Nesse contexto, no ato do dia 20 de junho foram pelo menos 52 mil pessoas nas ruas, segundo a Secretaria de Defesa Social do Estado, e constituiu um dia histórico em Recife, assim como o foi em várias outras cidades brasileiras. Tudo tranquilo, “o mais pacífico do país”, com pequenos e breves incidentes rapidamente controlados e no máximo bombas de fogos de artifício lançadas pra fazer barulho. Até a Polícia Militar trabalhou com braçais brancos nas mangas indicando paz e chegou a abrir faixas de apoio ao movimento. E assim Recife não fez se fez pioneiro ou vanguardista; replica um sentimento bastante generalizado nesse 20 de junho que efetivamente parou o Brasil ao mesmo tempo que pôs todas as antenas progressistas em alerta. Um movimento imenso e sem comando: perigo! A horizontalidade é perigosa? Com que tipo de aventura estamos lidando?

Recife, uma das cidades símbolo do atual e dificilmente negável processo brasileiro de redução de injustiças sociais – porque tem um crescimento econômico destacado na região do país com desigualdade socioeconômica de amplo e conhecido lastro – a surpresa com que todos foram tomados na organização das gigantescas manifestações de rua ajudam a amplificar um típico debate sobre estratégia e organização. Aquele que remonta à velha discussão organização e espontaneidade das massas, travada já desde 1905 entre o contexto alemão e russo, mas agora diante de uma dinâmica organizacional da era Web 2.0.

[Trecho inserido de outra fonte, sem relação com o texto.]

/-- An access that is not aligned to its size faults. -/
theorem yields_misaligned (ha : s.dev.FaultsAlone c th) (halign : a % 2 ^ sz ≠ 0)
    (hexec : exec i s = doneH s (s.dev.memInstr c th wd wa sz disp f)) : Yields i s (s.dev.FaultDone c th Cause.align) := by
  subst ht haddr
  rw [Dev.memInstr, if_neg (by omega)] at hexec
  exact Issues.fault ha (.of_instr h (.inl rfl) hexec (if_pos halign)) (by decide)

variable (halign : a % 2 ^ sz = 0)
include halign

/-! ## LD and ST -/

theorem ld_loads (hok : s.dev.localOk c a (2 ^ sz) = true) :
    Yields (.ld c th wd wa sz disp) s (s.dev.RegDone (8 * c + th) 1 wd (BitVec.ofNat 64 (leNat (s.dev.localBytes c a (2 ^ sz))))) :=
  Issues.reg (.of_mem h hsz ht haddr halign rfl (if_pos hok))

/-- ST stores the low bytes of its register, and leaves every other byte of local memory. -/
theorem st_stores (hok : s.dev.localOk c a (2 ^ sz) = true) :
    Yields (.st c th wd wa sz disp) s (fun e => e.thread (8 * c + th) = { t.charged 1 with pc := t.pc + 1 } ∧
      (∀ k < 2 ^ sz, (e.localByte c (a + k)).toNat = (t.reg wd).toNat / 2 ^ (8 * k) % 256) ∧
      (∀ b, b < a ∨ a + 2 ^ sz ≤ b → e.localByte c b = s.dev.localByte c b) ∧ (∀ k b, k ≠ c → e.localByte k b = s.dev.localByte k b) ∧
      e.shuts = s.dev.shuts ∧ e.bus = s.dev.bus) := by
  have hst : Issues (.st c th wd wa sz disp) s (8 * c + th) 1 wd
      (.ok ((s.dev.issued (8 * c + th) 1).localWrite c a (leBytes (2 ^ sz) (t.reg wd).toNat))) := .of_mem h hsz ht haddr halign rfl (if_pos hok)
  have hlen := length_leBytes (2 ^ sz) (t.reg wd).toNat
  have hbytes := toNat_leBytes (2 ^ sz) (t.reg wd).toNat
  generalize leBytes (2 ^ sz) (t.reg wd).toNat = l at hst hlen hbytes
  obtain ⟨d, hd⟩ : ∃ d, d = s.dev.issued (8 * c + th) 1 := ⟨_, rfl⟩
  have hthread : d.thread (8 * c + th) = t.charged 1 := by rw [hd, ht, Dev.thread_issued_self]
  have hlocal : ∀ k b, s.dev.localByte k b = d.localByte k b := fun _ _ => by rw [hd]; rfl
  have hshuts : s.dev.shuts = d.shuts := by rw [hd]; rfl
  have hbus : s.dev.bus = d.bus := by rw [hd]; rfl
  have hhif : d.hif = s.dev.hif := by rw [hd]; rfl
  rw [← hd] at hst
  simp only [hlocal, hshuts, hbus]
  refine hst.yields hhif (fun u hu => ⟨Issues.thread_next hu hthread, fun k hk => ?_, fun b hb => ?_, fun k b hk => ?_, hu.shuts, hu.bus⟩)
  · have hbyte : u.localByte c (a + k) = l[k] := (hu.localByte _ _).trans (d.localByte_localWrite_inside c a l k (hlen.symm ▸ hk))
    rw [hbyte, hbytes]
  · exact (hu.localByte _ _).trans (d.localByte_localWrite_outside c a l (by rw [hlen]; exact hb))
  · exact (hu.localByte _ _).trans (d.localByte_localWrite_core c a l b hk)

/-- An access outside the data region faults. -/
theorem local_outside (ha : s.dev.FaultsAlone c th) (hout : s.dev.localOk c a (2 ^ sz) = false) :
    Yields (.ld c th wd wa sz disp) s (s.dev.FaultDone c th Cause.range) ∧ Yields (.st c th wd wa sz disp) s (s.dev.FaultDone c th Cause.range) :=
  have hne : ¬ s.dev.localOk c a (2 ^ sz) = true := by simp [hout]
  ⟨Issues.fault ha (.of_mem h hsz ht haddr halign rfl (if_neg hne)) (by decide),
    Issues.fault ha (.of_mem h hsz ht haddr halign rfl (if_neg hne)) (by decide)⟩

/-! ## SLD, SST, FLD and FST without a shuttle -/

/-- A thread without a shuttle has no shuttle copy and no frame window. -/
theorem shuttle_missing (ha : s.dev.FaultsAlone c th) (hs : t.shuttle = none) :
    Yields (.sld c th wd wa sz disp) s (s.dev.FaultDone c th Cause.range) ∧ Yields (.sst c th wd wa sz disp) s (s.dev.FaultDone c th Cause.range) ∧
    Yields (.fld c th wd wa sz disp) s (s.dev.FaultDone c th Cause.range) ∧ Yields (.fst c th wd wa sz disp) s (s.dev.FaultDone c th Cause.range) := by
  have hnone : (t.charged 1).shuttle.isNone = true := by simp [Thread.charged, hs]
  have hcheck : (t.charged 1).frameCheck a (2 ^ sz) = some Cause.range := by simp [Thread.frameCheck, hnone]
  refine ⟨?_, ?_, ?_, ?_⟩
  · exact Issues.fault ha (.of_mem h hsz ht haddr halign rfl (by simp [hnone])) (by decide)
  · exact Issues.fault ha (.of_mem h hsz ht haddr halign rfl (by simp [hnone])) (by decide)
  · exact Issues.fault ha (.of_mem h hsz ht haddr halign rfl (by simp only [hcheck])) (by decide)
  · exact Issues.fault ha (.of_mem h hsz ht haddr halign rfl (by simp only [hcheck])) (by decide)

/-! ## The shuttle copy (R22, R265) -/

section
variable {k : Nat} (hs : t.shuttle = some k) (hin : a + 2 ^ sz ≤ 128)
include hs hin

theorem sld_loads : Yields (.sld c th wd wa sz disp) s
    (s.dev.RegDone (8 * c + th) 1 wd (BitVec.ofNat 64 (bitsOf t.copy.toNat (8 * a) (8 * 2 ^ sz)))) := by
  have hcopy : ¬ ((t.charged 1).shuttle.isNone || decide (a + 2 ^ sz > 128)) = true := by simp [Thread.charged, hs, hin]
  exact Issues.reg (.of_mem h hsz ht haddr halign rfl (if_neg hcopy))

Há espaço para que nos movamos mais adiante da polarização conceitual entre partidos vanguardistas vistos como muito rígidos e redes de articulação virtual vistas como muito frouxas? É possível que os movimentos contemporâneos transcendam o espontaneismo pejorativo e sejam articulados como novas formas de criação e de organização?

Seja como seja que evoluamos nesse debate, está na hora de politizar o momento, de capitalizar os movimentos sociais vivos, e de pautar um horizonte de emancipação social. O esvaziamento político daquilo que começou como atos propositivos, e agora tem como tom predominante o de paradas cívicas moralistas e conservadoras, precisa ser preenchido. Propostas emancipatórias radicais precisam ser construídas, debatidas e massificadas de modo a se ter um objetivo sociopolítico estruturalmente transformador.

*Aleksander Aguilar é jornalista, doutorando em Ciência Política e Relações Internacionais, candidato a escritor e viajante a Ítaca. Especial para o NR.